Studio album by Shed Seven
- Released: 5 September 1994
- Recorded: Late 1993–early 1994
- Studio: Greenhouse (Old Street, London)
- Genre: Rock, Britpop
- Length: 46:09
- Label: Polydor
- Producer: Jessica Corcoran

Shed Seven chronology
|  | Change Giver (1994) | A Maximum High (1996) |

Singles from Change Giver
- "Mark" / "Casino Girl" Released: 7 March 1994; "Dolphin" Released: 13 June 1994; "Speakeasy" Released: 15 August 1994; "Ocean Pie" Released: 31 October 1994;

= Change Giver =

Change Giver is the debut album by British rock band Shed Seven, released via Polydor Records on 5 September 1994. It was produced by Jessica Corcoran and was issued during the formative year of the Britpop movement—a scene that dominated British alternative music in the mid-1990s.

The album was a moderate chart success in the UK, peaking at number 16 in the UK Albums Chart upon release, while three of the four singles taken from the album charted in the UK Top 40.

==Background==
===Unsigned===
Formed in 1990, Shed Seven quickly gained a reputation for their live performances, having been banned from playing in a number of local music venues in their hometown of York, due to the "violent" nature of attendees at their gigs. They soon focused their attention on London, playing a handful of live shows in the city's smaller venues—including both the Rock Garden and Bull and Gate—to audiences featuring key members of the British music business, such as BBC Radio 1 DJ Steve Lamacq. In September 1993, they were voted the third best live band at London's Inner City Festival—the first time an unsigned act had placed in the top three—and appeared on BBC Radio 5's Hit The North programme. In the same month they also performed at Manchester's In the City music festival, where they were awarded third place in the convention's Best Unsigned Band contest. Their performance at the festival generated some national exposure, gaining them one of what would become a number of complimentary live reviews in the NME, with the magazine simply stating: "They are brilliant."

===Scene associations===

"We've had shit for signing to Polydor when everyone else does the same but on fake indies like Hi-Rise or whatever. We chose to put Polydor on the middle of our records – like The Who and The Jam, two of the best British bands ever. That's what we aspire to, not to some crap indie credibility."
— Paul Banks, October, 1994

Following the positive response to the band's In the City showcase performance, Shed Seven found themselves amid a record label bidding war, and eventually opted to sign a six-album major label deal with Polydor Records in October 1993. A support slot for the Inspiral Carpets soon followed, along with joint headline gigs with bands such as Compulsion and Elastica, as they were labelled "thrashy punk newcomers" and were associated with the short-lived New Wave of New Wave scene. Yet, by the time Change Giver was released five months later, they were seen in the British music press as being part of a vibrant, new movement in British music, spearheaded by acts like Suede, a band who had personally invited Shed Seven to open their gig at Blackpool's Tower Ballroom on 11 February 1994. Writing for The Guardian a month after the release of Change Giver, Caroline Sullivan summarised Shed Seven's role in the emergent scene, which was initially dubbed "lad-rock" and would later come to be known as britpop; "With Oasis achieving a number one album and Shed Seven being praised everywhere, the good old unambiguous British guitar band could be making a comeback. Like Oasis, this York band are defiantly heterosexual, and brimming with what in a previous day would have been called arrogance, and is now known as 'attitude'."

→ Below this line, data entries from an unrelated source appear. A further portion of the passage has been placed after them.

/-! ### The codes of every command -/

/-- The codes of the checks that the commands on two ranges share (40_command_lifecycle.md R135). -/
def rangeErrors : List ErrCode := [.arg, .range, .overlap]

/-- The codes of the FAULTs of a command: the rows of R360 that name it. -/
def faultCodes : Instr → List ErrCode
  | .nop => []
  | .bwtFwd | .mtfEnc | .mtfDec | .rleEnc | .rleDec | .frameEnc _ _ => .dstOverflow :: rangeErrors
  | .bwtInv => .bwtRot :: .bwtCycle :: .dstOverflow :: rangeErrors
  | .fseNorm autoa => rangeErrors ++ if autoa then [] else [.symbol]
  | .fseBuild => .freqInvalid :: .tableFull :: .dstOverflow :: rangeErrors
  | .fseEnc autoa => .dstOverflow :: rangeErrors ++ if autoa then [] else [.symbol]
  | .fseDec => .toffInvalid :: decodingErrors ++ .dstOverflow :: rangeErrors
  | .bsPut _ => [.illegalCmd, .arg, .range, .dstOverflow]
  | .bsGet _ => [.illegalCmd, .arg, .range, .truncated]
  | .frameDec => frameErrors ++ rangeErrors

/-- The codes of the FAILs of a command (R362). -/
def failCodes : Instr → List ErrCode
  | .fseNorm _ => [.fseEmpty]
  | .fseEnc _ => codingErrors
  | .nop | .bwtFwd | .bwtInv | .mtfEnc | .mtfDec | .rleEnc | .rleDec | .fseBuild | .fseDec | .bsPut _ | .bsGet _
  | .frameEnc _ _ | .frameDec => []

/-- The ways command `i` can end in `s`, by the codes it can report. -/
inductive State.EndsListed (s : State) (i : Instr) : Result → Prop
  | fault {e : ErrCode} (he : e ∈ faultCodes i) : s.EndsListed i (s.raiseFault e)
  | lateFault {e : ErrCode} (written : List Span) (he : e ∈ faultCodes i) : s.EndsListed i (s.raiseLateFault e written)
  | fail {e : ErrCode} (written : List Span) (he : e ∈ failCodes i) : s.EndsListed i (s.raiseFail e written)
  | success (u : State) : s.EndsListed i (.next u.complete)

theorem State.EndsListed.fault_of_failing {s : State} {i : Instr} {checks : List (Bool × ErrCode)} {e : ErrCode}
    (h : firstFailing checks = some e) (hcodes : ∀ c ∈ checks, c.2 ∈ faultCodes i) :
    s.EndsListed i (s.raiseFault e) := .fault (firstFailing_mem h hcodes)

/-! ### The commands one by one -/

theorem State.byteChecks_codes (s : State) (limit n : Nat) :
    ∀ c ∈ s.byteChecks limit [] ++ [s.capacityCheck n], c.2 ∈ ErrCode.dstOverflow :: rangeErrors := by
  simp [State.byteChecks, State.capacityCheck, rangeErrors]

theorem State.endsListed_execBwtFwd (s : State) : s.EndsListed .bwtFwd (execBwtFwd s) := by
  unfold execBwtFwd
  split
  next h => exact .fault_of_failing h (s.byteChecks_codes _ _)
  · exact .success _

theorem State.endsListed_execBwtInv (s : State) : s.EndsListed .bwtInv (execBwtInv s) := by
  unfold execBwtInv
  split
  next h => exact .fault_of_failing h (by simp [State.byteChecks, State.capacityCheck, faultCodes, rangeErrors])
  · split
    · exact .lateFault _ (by decide)
    · exact .success _

theorem State.endsListed_recodeBlock (s : State) {i : Instr} (hi : faultCodes i = .dstOverflow :: rangeErrors)
    (f : List Byte → List Byte) : s.EndsListed i (s.recodeBlock f) := by
  unfold State.recodeBlock
  split
  next h => exact .fault_of_failing h (hi ▸ s.byteChecks_codes _ _)
  · exact .success _

theorem State.endsListed_recodeRuns (s : State) {i : Instr} (hi : faultCodes i = .dstOverflow :: rangeErrors)
    (limit : Nat) (f : List Byte → List Byte) : s.EndsListed i (s.recodeRuns limit f) := by
  unfold State.recodeRuns
  split
  next h => exact .fault_of_failing h (by simp [State.byteChecks, hi, rangeErrors])
  · dsimp only
    split
    · exact .lateFault _ (hi ▸ List.mem_cons_self)
    · exact .success _

theorem State.endsListed_execFseNorm (s : State) (autoa : Bool) : s.EndsListed (.fseNorm autoa) (execFseNorm autoa s) := by
  unfold execFseNorm
  split
  next h => exact .fault_of_failing h (by simp [faultCodes, rangeErrors])
  · split
    · exact .fail _ List.mem_cons_self
    · dsimp only
      split
      next h => exact .fault_of_failing h (by simp [faultCodes, rangeErrors])
      · split
        · exact .fail _ List.mem_cons_self
        · split
          next hsym => exact .lateFault _ (by simp [faultCodes, State.autoa_eq_false_of_symbol hsym])
          · exact .success _

theorem State.endsListed_execFseBuild (s : State) : s.EndsListed .fseBuild (execFseBuild s) := by
  unfold execFseBuild
  dsimp only
  split
  next h => exact .fault_of_failing h (by simp [State.capacityCheck, faultCodes, rangeErrors])
  · split
    · exact .lateFault _ (by decide)
    · split
      · exact .lateFault _ (by decide)
      · exact .success _

theorem State.endsListed_execFseEnc (s : State) (autoa : Bool) : s.EndsListed (.fseEnc autoa) (execFseEnc autoa s) := by
  unfold execFseEnc
  split
  next h => exact .fault_of_failing h (by simp [faultCodes, rangeErrors])
  · split
    · exact .fail _ List.mem_cons_self
    · dsimp only
      split
      next h => exact .fault_of_failing h (by simp [faultCodes, rangeErrors])
      · split
        · exact .fail _ List.mem_cons_self
        · split
          next hsym => exact .lateFault _ (by simp [faultCodes, State.autoa_eq_false_of_symbol hsym])
          · split
            next he => exact .fail _ (errorsIn_compress _ _ _ he)
            · split
              · exact .lateFault _ List.mem_cons_self
              · exact .success _

theorem State.endsListed_execFseDec (s : State) : s.EndsListed .fseDec (execFseDec s) := by
  unfold execFseDec
  dsimp only
  split
  next h => exact .fault_of_failing h (by simp [State.capacityCheck, faultCodes, rangeErrors])
  · split
    next he =>
      refine .lateFault _ ?_
      rcases decompress_error he with ⟨-, rfl⟩ | hdec
      · exact List.mem_cons_self
      · exact List.mem_cons_of_mem _ (List.mem_append_left _ hdec)
    · exact .success _

theorem State.endsListed_checked (s u : State) {i : Instr} {checks : List (Bool × ErrCode)}
    (hcodes : ∀ c ∈ checks, c.2 ∈ faultCodes i) : s.EndsListed i (s.checked checks u) := by
  unfold State.checked
  split
  next h => exact .fault_of_failing h hcodes
  · exact .success _

theorem State.endsListed_execFrameEnc (s : State) (last forceRaw : Bool) :
    s.EndsListed (.frameEnc last forceRaw) (execFrameEnc last forceRaw s) := by
  unfold execFrameEnc
  split
  next h => exact .fault_of_failing h (by simp [faultCodes, rangeErrors])
  · dsimp only
    split
    · exact .fault List.mem_cons_self
    · exact .success _

theorem State.endsListed_execFrameDec (s : State) : s.EndsListed .frameDec (execFrameDec s) := by
  unfold execFrameDec
  split
  next h => exact .fault_of_failing h (by simp [faultCodes, rangeErrors])
  · split
    next he => exact .lateFault _ (List.mem_append_left _ (s.errorsIn_frameDecode _ _ _ _ he))
    · exact .success _

/-- Every command ends with one of its codes, or with success. -/
theorem State.endsListed_exec (s : State) (i : Instr) : s.EndsListed i (exec i s) := by
  cases i with
  | nop => exact .success s
  | bwtFwd => exact s.endsListed_execBwtFwd
  | bwtInv => exact s.endsListed_execBwtInv
  | mtfEnc => exact s.endsListed_recodeBlock rfl mtfEncode
  | mtfDec => exact s.endsListed_recodeBlock rfl mtfDecode
  | rleEnc => exact s.endsListed_recodeRuns rfl _ rleEncode
  | rleDec => exact s.endsListed_recodeRuns rfl _ rleDecode
  | fseNorm autoa => exact s.endsListed_execFseNorm autoa
  | fseBuild => exact s.endsListed_execFseBuild
  | fseEnc autoa => exact s.endsListed_execFseEnc autoa
  | fseDec => exact s.endsListed_execFseDec
  | bsPut n => exact exec_bsPut n s ▸ s.endsListed_checked _ (by simp [State.bitChecks, faultCodes])
  | bsGet n => exact exec_bsGet n s ▸ s.endsListed_checked _ (by simp [State.bitChecks, faultCodes])
  | frameEnc last forceRaw => exact s.endsListed_execFrameEnc last forceRaw
  | frameDec => exact s.endsListed_execFrameDec
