-- ==== Sys2Proof/Config.lean ====
section
/-! DEFINITION. What is fixed for a platform (the values the OPEN parameters of R8 have in `State.reset`) and the free
values: the draws of R60, R86 and R271, as constants without a body, so that nothing can be proved of a drawn value but
what the rule says. -/

namespace Sys2Proof.Config

/-- MEM_SIZE in the reset state. The parameter is OPEN (R8, D4); this is the value of every vector of
95_test_vectors.md. DESIGN CHOICE, assumption 1. Statements quantify over `State.memSize`. -/
def memSizeAtReset : Nat := 0x10000

/-- REG_BASE of the one engine (N_ENGINES = 1, R8's default) in the reset state. DESIGN CHOICE, assumption 1. -/
def regBaseAtReset : Nat := 0

/-- R86 (a): which of the values a byte held during the command a read of it returns. Arguments: the command's epoch,
the place of the pseudocode, the address. Free value, assumption 4. -/
opaque readChoice : Nat → ReadSite → Nat → Nat

/-- R86 (b): which allowed value a host load of a byte of an in-flight command's write set returns. Arguments: the
number of the event, the address. Free value, assumption 5. -/
opaque hostReadChoice : Nat → Nat → Nat

/-- R86 (c): whether the command's value (true) or the other agent's stays in a byte both wrote. Arguments: the
command's epoch, the address. Free value, assumption 6. -/
opaque commandWins : Nat → Nat → Bool

/-- R271: whether a byte of an abandoned command's write set holds the command's value (true) or its value from before
the acceptance. Arguments: the number of the reset event, the address. Free value, assumption 7. -/
opaque resetChoice : Nat → Nat → Bool

/-- R60: the unspecified value of a register read while BUSY = 1. Argument: the number of the event. Free value,
assumption 3. -/
opaque busyRegRead : Nat → Word

end Sys2Proof.Config
end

===Praise and criticism===
Shed Seven enjoyed a copious amount of praise for their music in the run up to the release of Change Giver. In March 1994, NME claimed that they were "worthy carriers of the baton that's passed through the hands of the Buzzcocks, The Smiths and The Stone Roses", and The Guardian named them "this week's Next Big Things" in late-October, highlighting the group as an alternative to the "musical thuggery" of other bands. Melody Maker, many of whose writers had championed the band's cause from an early stage, declared them one of "the UK's brightest hopes", whilst The Independent claimed that they were "perhaps the spunkiest new British band". Along with further positive reviews of their live shows, much of the press attention received by the band drew musical comparisons with The Smiths, a band who both Witter and Banks cited as making a "big influence" on them in their youth.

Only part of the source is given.